||[Oct. 27th, 2004|05:00 pm]
Whole lotta labia.
|[||how ya feelin'?
Having just had the kind of brain-wringing day that leaves me completely exhausted I sit back and look at what I accomplished:
No gym, chosing instead to sleep in since I went to sleep after 1am. Body could use a day off anyway.
Ecuador customs: As situated as it can be. A guarantee from the Captain of Customs at the airport is about as solid as I ever hope to have things. I'll be taking cash with me anyway, I'm not stupid.
Kingston room confirmed, San Jose room confirmed. Working on customs for both.
Arranged schedule for the next week.
I will now waste my last three minutes of the day playing Virtual Drug Dealer. Oh yes I will.
there is no customs on the way ot tricky's house.
I caved and installed AIM, just in case you were on this afternoon Melly. You probably have three stupid "Hi Melly" messages from me because I'm too tired to remember that the enter key sends the frickin message until you change your options.

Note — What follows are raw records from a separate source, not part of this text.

-- ==== Sys2Proof/Frames.lean ====
section
/-! DEFINITION. The values that commands bring from outside: carriers, frames, samples and reports.

A layout that the spec gives byte by byte (KDP frames, cyclic frames) travels as bytes; content that the spec gives
only by its fields travels as a record of those fields (log entry 3). -/

namespace Sys2Proof

/-- Where a KDP request arrives (R68, R87, R88). -/
inductive Carrier where
  | p0
  | p1
  | can0
  | can1
  | can2
  | proxy
deriving DecidableEq, Repr, Inhabited

/-- The host port of a carrier, if it is one. -/
def Carrier.port? : Carrier → Option Port
  | .p0 => some .p0
  | .p1 => some .p1
  | _ => none

/-- The CAN port number of a carrier, if it is one. -/
def Carrier.can? : Carrier → Option Nat
  | .can0 => some 0
  | .can1 => some 1
  | .can2 => some 2
  | _ => none

/-- The carrier of a host port. -/
def Port.carrier : Port → Carrier
  | .p0 => .p0
  | .p1 => .p1

/-- A number for each carrier, used as a table key and as WHO of R442. -/
def Carrier.num : Carrier → Nat
  | .p0 => 0
  | .p1 => 1
  | .can0 => 2
  | .can1 => 3
  | .can2 => 4
  | .proxy => 5

/-- What a frame carries around its content on a host lane (R95 to R97) or a CAN port (R86): the Ethernet frame's length
from the destination address to the frame check sequence, its IEEE 802.1Q and 802.1CB tags, the VID of the former, whether
it has an 802.1ad service tag, whether it is an IP fragment, the IP version, and the UDP port or CAN identifier it is
sent to. -/
structure FrameHdr where
  length : Nat := 0
  qTags : Nat := 0
  vid : Nat := 0
  cbTags : Nat := 0
  service : Bool := false
  fragment : Bool := false
  v6 : Bool := false
  port : Nat := 0
deriving DecidableEq, Repr, Inhabited

/-- A digest frame (R301): SEQ, DIGEST, ARMRB (byte 8) and FLAGS (byte 9). -/
structure DigFrame where
  seq : Nat
  digest : Nat
  armrb : Nat
  flags : Nat
deriving DecidableEq, Repr, Inhabited

/-- A loop sample: code, status bits of R132 and the device time of the window end (R130). -/
structure LoopSample where
  code : Int
  status : Nat
  time : Nat
deriving DecidableEq, Repr, Inhabited

/-- The classes of cross-strap frame (R11), class 1 first. -/
inductive StrapClass where
  | digest
  | samples
  | time
  | placement
  | copy
deriving DecidableEq, Repr, Inhabited

/-- The three cross-strap links (R11, R14). -/
inductive Link where
  | ab
  | bc
  | ca
deriving DecidableEq, Repr, Inhabited

/-- A position source as AX_FB_SOURCE names it (R154, R188). -/
inductive SourceKind where
  | port
  | sensor
  | resolver
deriving DecidableEq, Repr, Inhabited

/-- What one sample shows of an input pin (R155): the raw level, and the consecutive samples on which it has been seen, this
one included. -/
structure PinSample where
  level : Bool
  samples : Nat
deriving DecidableEq, Repr, Inhabited

/-- One SENT frame as received (R168): its calibration pulse in units of 0.01 µs, its nibbles (status, data, CRC) by their
lengths in ticks, and whether a pause pulse followed. -/
structure SentFrame where
  calib : Nat
  nibbleTicks : List Nat
  pause : Bool
deriving DecidableEq, Repr, Inhabited

/-- A move description for remote members (R285): start tick, per member slot the axis of a
remote member (none for a local one), the start point and the distance, the lead's slot and limits, and the deceleration
of a stop (0 for a move). -/
structure MoveDesc where
  group : Nat
  start : Nat
  axes : List (Option Nat)
  s : List Int
  d : List Int
  lead : Nat
  /-- the speed that the lead carries over (R282) -/
  vx : Int
  vm : Int
  acc : Int
  dec : Int
  stop : Int
deriving DecidableEq, Repr, Inhabited

/-- A value on its way to an object: number or bytes. -/
inductive Val where
  | num (v : Int)
  | bytes (b : List Byte)
deriving DecidableEq, Repr, Inhabited

/-- A received HELLO (R368): its payload fields. -/
structure Hello where
  uid : Nat
  address : Nat
  position : Nat
  laneMap : Nat
  flags : Nat
  timePriority : Nat
  lastHeard : Nat
deriving DecidableEq, Repr, Inhabited

/-- One lane record of a link-state advertisement (R373). -/
structure LsaRec where
  nbr : Nat
  localLane : Nat
  remoteLane : Nat
  cost : Nat
deriving DecidableEq, Repr, Inhabited

/-- A link-state advertisement: the fields of R373, and the node's UID and time priority, which R371, R384 and R389
take from LSAs (log entry 9). -/
structure Lsa where
  node : Nat
  uid : Nat
  seq : Nat
  timePriority : Nat
  recs : List LsaRec
deriving DecidableEq, Repr, Inhabited

/-- A pairing request (R391). -/
structure PairReq where
  uid : Nat
  peerUid : Nat
  preferred : Bool
  digest : Nat
  random : List Byte
deriving DecidableEq, Repr, Inhabited

/-- A received health report (R411): the ten fields of 0xF101. -/
structure Report where
  uid : Nat
  redund : Nat
  score : Nat
  spare : Nat
  twinState : Nat
  epoch : Nat
  faults : Nat
  sliceAge : Nat
  sliceFails : Nat
  time : Nat
deriving DecidableEq, Repr, Inhabited

/-- What a margin read of an MRAM block shows (R464). -/
inductive BlockRead where
  | good
  | weak
  /-- unreadable at normal margin; content held alike in every channel -/
  | lostShared
  /-- unreadable at normal margin; content of the summary slot -/
  | lostSummary (slot : Nat)
deriving DecidableEq, Repr, Inhabited

/-- Retained data in which the scrubber found an uncorrectable word (R462). -/
inductive RetainBlock where
  | feedback
  | trims
  | engine (e : Nat)
deriving DecidableEq, Repr, Inhabited

end Sys2Proof
end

so tired. two more days. no, one day and one half day.
Lunch on Friday? I will try not to fall asleep in my salad. promise.
I think I can do lunch on Friday. Let's call it yes and I'll tell you if I have to change it. :)
Melly-doll, I just now saw your THING from yesterday and OMG and *FLAIL* and *worships* and I will have better feedback tomorrow, yes?
Did you see I wrote you haiku in your comments a few days back? /curious
Hey you! I saw that you saw my thing and your "holy shit" made me giggle :)
Also, I DID see your haiku, and I laughed my butt off. If this week had been any less nuts you'd have seen me doing so in the comments.
I miss you.
I miss you, too!
And HOLY SHIT was the only reaction I could come up with. I shall re-read later today. (I have to do work first, otherwise I shall get nothing done.)
My high score is $410K, and yes, I'm proud.
two hundred and sixty thousand dollars. Shit, fuck that waitress job!
*Runs off to begin constructing meth lab in the basement*
Hey, I got up to a million five last night. I don't know about the drugs, but the damn game is addictive.
You find yourself, as a responsible sane adult, thinking things like "Wow, that's a pretty good price for hash." and "I'll hang on to the weed in case one of those hippie groups comes to town."
And who knew I could get so excited about bad drugs? "Bad DMX in town, prices plunge!" Ooo, let's sell off the acid (the "cheep" acid) and buy a bunch!
Next Friday. At which point I immediately get in a car and drive to Asheville, NC.